**Aim of the task:** Restate word for word the lines of the data below, from the first through the one that has "exact (writeEnableProc_twins (hu.enter".

**Material to process:**
theorem gatedCommand_twins (h : Twins p q s t) (c : Command) (a : Addr24) (pl : Payload) :
    (gatedCommand c a pl s).Alike p q (gatedCommand c a pl t) := by
  refine (isBusyProc_twins (h.enter (by decide))).bind fun busy u v hu => ?_
  cases busy with
  | true => exact ⟨rfl, hu⟩
  | false =>
    exact (writeEnableProc_twins (hu.enter (by decide))).bind fun _ _ _ hw =>
      (commandTransaction_twins (hw.enter (by decide)) c a pl).bind fun _ _ _ hx => ⟨rfl, hx⟩

theorem ifShaped_twins (h : Twins p q s t) {chk1 chk2 : Option ResultCode} {k l : State → Call Reply} (hc : chk1 = chk2)
    (hk : (k s).Alike p q (l t)) : (ifShaped chk1 s k).Alike p q (ifShaped chk2 t l) := by
  subst hc
  cases chk1 with
  | none => exact hk
  | some e => exact ⟨rfl, h⟩

end Twins

/-! ## Two operations side by side -/

/-- The two runs of an operation end alike: the phase, the response if they respond, and the calls made. -/
def EndAlike (s1 s2 t1 t2 : State) : Prop :=
  t1.seq = t2.seq ∧ (t1.seq = .idle → t1.response = t2.response) ∧
    ∃ es, t1.trace = s1.trace ++ es ∧ t2.trace = s2.trace ++ es

section Operations
variable {s1 s2 t1 t2 : State}

/-- An operation ends alike when its body does: a response is decided by the reply and the free values. -/
theorem perform_endAlike {body : State → Call Reply}
    (hbody : (body { s1 with phases := [.idle] }).Sat₂ (body { s2 with phases := [.idle] })
      (fun _ u v => u.draws = v.draws ∧ ∃ es, u.trace = s1.trace ++ es ∧ v.trace = s2.trace ++ es)
      (Twins s1.trace s2.trace))
    (h1 : perform s1 body = .next t1) (h2 : perform s2 body = .next t2) : EndAlike s1 s2 t1 t2 := by
  rcases (perform_next h1).2 with ⟨r1, u, e1, rfl⟩ | e1 <;> rcases (perform_next h2).2 with ⟨r2, v, e2, rfl⟩ | e2 <;>
    rw [e1, e2] at hbody
  case inl.inl =>
    obtain ⟨rfl, hdraws, htrace⟩ := hbody
    exact ⟨rfl, fun _ => by rw [State.respond_response, State.respond_response, hdraws], htrace⟩
  case inl.inr => exact hbody.elim
  case inr.inl => exact hbody.elim
  case inr.inr => exact ⟨hbody.seq, fun hidle => absurd hidle hbody.busy, hbody.trace⟩

/-- What a statement about two runs assumes of their starts (10_state.md R45). -/
structure SameStart (s1 s2 : State) : Prop where
  mode      : s1.mode = s2.mode
  geom      : s1.geom = s2.geom
  eraseChip : s1.eraseChip = s2.eraseChip
  env       : s1.env = s2.env
  draws     : s1.draws = s2.draws

theorem SameStart.checked (h : SameStart s1 s2) : Twins s1.trace s2.trace s1.checked s2.checked :=
  ⟨h.mode, h.geom, rfl, nofun, h.eraseChip, h.env, h.draws, [], by simp, by simp⟩

/-- A body whose two runs are twins ends alike. -/
theorem Call.Alike.ends {c d : Call Reply} (h : c.Alike s1.trace s2.trace d) :
    c.Sat₂ d (fun _ u v => u.draws = v.draws ∧ ∃ es, u.trace = s1.trace ++ es ∧ v.trace = s2.trace ++ es)
      (Twins s1.trace s2.trace) :=
  h.mono (fun _ _ _ hu => ⟨hu.draws, hu.trace⟩) fun _ _ hu => hu

theorem ifReady_start (e : Reply) (s : State) (K : State → Call Reply) :
    ifReady e { s with phases := [.idle] } K =
      match s.mode with
      | .ready => K s.checked
      | .unconfigured => .done e s.checked := rfl

/-- The mode test answers both runs, or the body behind it decides. -/
theorem perform_ifReady_endAlike {e : Reply} {K : State → Call Reply} (h : SameStart s1 s2)
    (h1 : perform s1 (fun s => ifReady e s K) = .next t1) (h2 : perform s2 (fun s => ifReady e s K) = .next t2)
    (hK : (K s1.checked).Alike s1.trace s2.trace (K s2.checked)) : EndAlike s1 s2 t1 t2 := by
  refine perform_endAlike (Call.Alike.ends ?_) h1 h2
  rw [ifReady_start, ifReady_start, h.mode]
  cases s2.mode with
  | ready => exact hK
  | unconfigured => exact ⟨rfl, h.checked⟩

theorem configure_endAlike {ps ebs ts : XWord} (h : SameStart s1 s2) (h1 : exec (.configure ps ebs ts) s1 = .next t1)
    (h2 : exec (.configure ps ebs ts) s2 = .next t2) : EndAlike s1 s2 t1 t2 := by
  refine perform_endAlike (body := configureBody ps ebs ts) (Call.Alike.ends ?_) h1 h2
  rw [configureBody_start, configureBody_start, h.mode]
  cases s2.mode with
  | ready => exact ⟨rfl, h.checked⟩
  | unconfigured => exact ifShaped_twins h.checked rfl ⟨rfl, h.checked.setGeometry _⟩

theorem illegalOp_endAlike (h : SameStart s1 s2) (h1 : illegalOp s1 = .next t1) (h2 : illegalOp s2 = .next t2) :
    EndAlike s1 s2 t1 t2 :=
  perform_endAlike (body := raise .illegalOp) ⟨rfl, h.draws, [], by simp, by simp⟩ h1 h2

end Operations

/-- Settles O55: the mode test, the checks, the gate and every call read only what the two starts share. -/
theorem noHistoryIsKept : Obligations.NoHistoryIsKept := by
  intro i s1 s2 t1 t2 hi hmode hgeom heraseChip henv hdraws h1 h2
  have h : SameStart s1 s2 := ⟨hmode, hgeom, heraseChip, henv, hdraws⟩
  have hcmd := h.checked.enter (ph := .cmd) (by decide)
  cases i with
  | configure ps ebs ts => exact configure_endAlike h h1 h2
  | readStatus =>
    refine perform_ifReady_endAlike h h1 h2 ((readStatusProc_twins hcmd).bind fun m _ _ hu => ?_)
    split <;> exact ⟨rfl, hu⟩
  | isBusy =>
    exact perform_ifReady_endAlike h h1 h2 ((isBusyProc_twins hcmd).bind fun _ _ _ hu => ⟨rfl, hu⟩)
  | writeEnable =>
    exact perform_ifReady_endAlike h h1 h2 ((writeEnableProc_twins hcmd).bind fun _ _ _ hu => ⟨rfl, hu⟩)
  | identify =>
    refine perform_ifReady_endAlike h h1 h2 ((commandTransaction_twins hcmd _ _ _).bind fun m _ _ hu => ?_)
    split
    · exact ⟨rfl, hu⟩
    · split <;> exact ⟨rfl, hu⟩
  | read a n =>
    refine perform_ifReady_endAlike h h1 h2 (ifShaped_twins h.checked (by rw [h.checked.geom])
      ((commandTransaction_twins hcmd _ _ _).bind fun m _ _ hu => ?_))
    split <;> exact ⟨rfl, hu⟩
  | eraseBlock a =>
    exact perform_ifReady_endAlike h h1 h2 (ifShaped_twins h.checked (by rw [h.checked.geom])
      (gatedCommand_twins h.checked _ _ _))
  | eraseAll => exact perform_ifReady_endAlike h h1 h2 (gatedCommand_twins h.checked _ _ _)
  | program a buf =>
    exact perform_ifReady_endAlike h h1 h2 (ifShaped_twins h.checked (by rw [h.checked.geom])
      (gatedCommand_twins h.checked _ _ _))
  | reserved9 | reserved10 | reserved11 | reserved12 | reserved13 | reserved14 | reserved15 =>
    exact illegalOp_endAlike h h1 h2
  | _ => cases hi

end Sys2Proof.Machine
end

**Response to this exercise:**
theorem gatedCommand_twins (h : Twins p q s t) (c : Command) (a : Addr24) (pl : Payload) :
    (gatedCommand c a pl s).Alike p q (gatedCommand c a pl t) := by
  refine (isBusyProc_twins (h.enter (by decide))).bind fun busy u v hu => ?_
  cases busy with
  | true => exact ⟨rfl, hu⟩
  | false =>
    exact (writeEnableProc_twins (hu.enter (by decide))).bind fun _ _ _ hw =>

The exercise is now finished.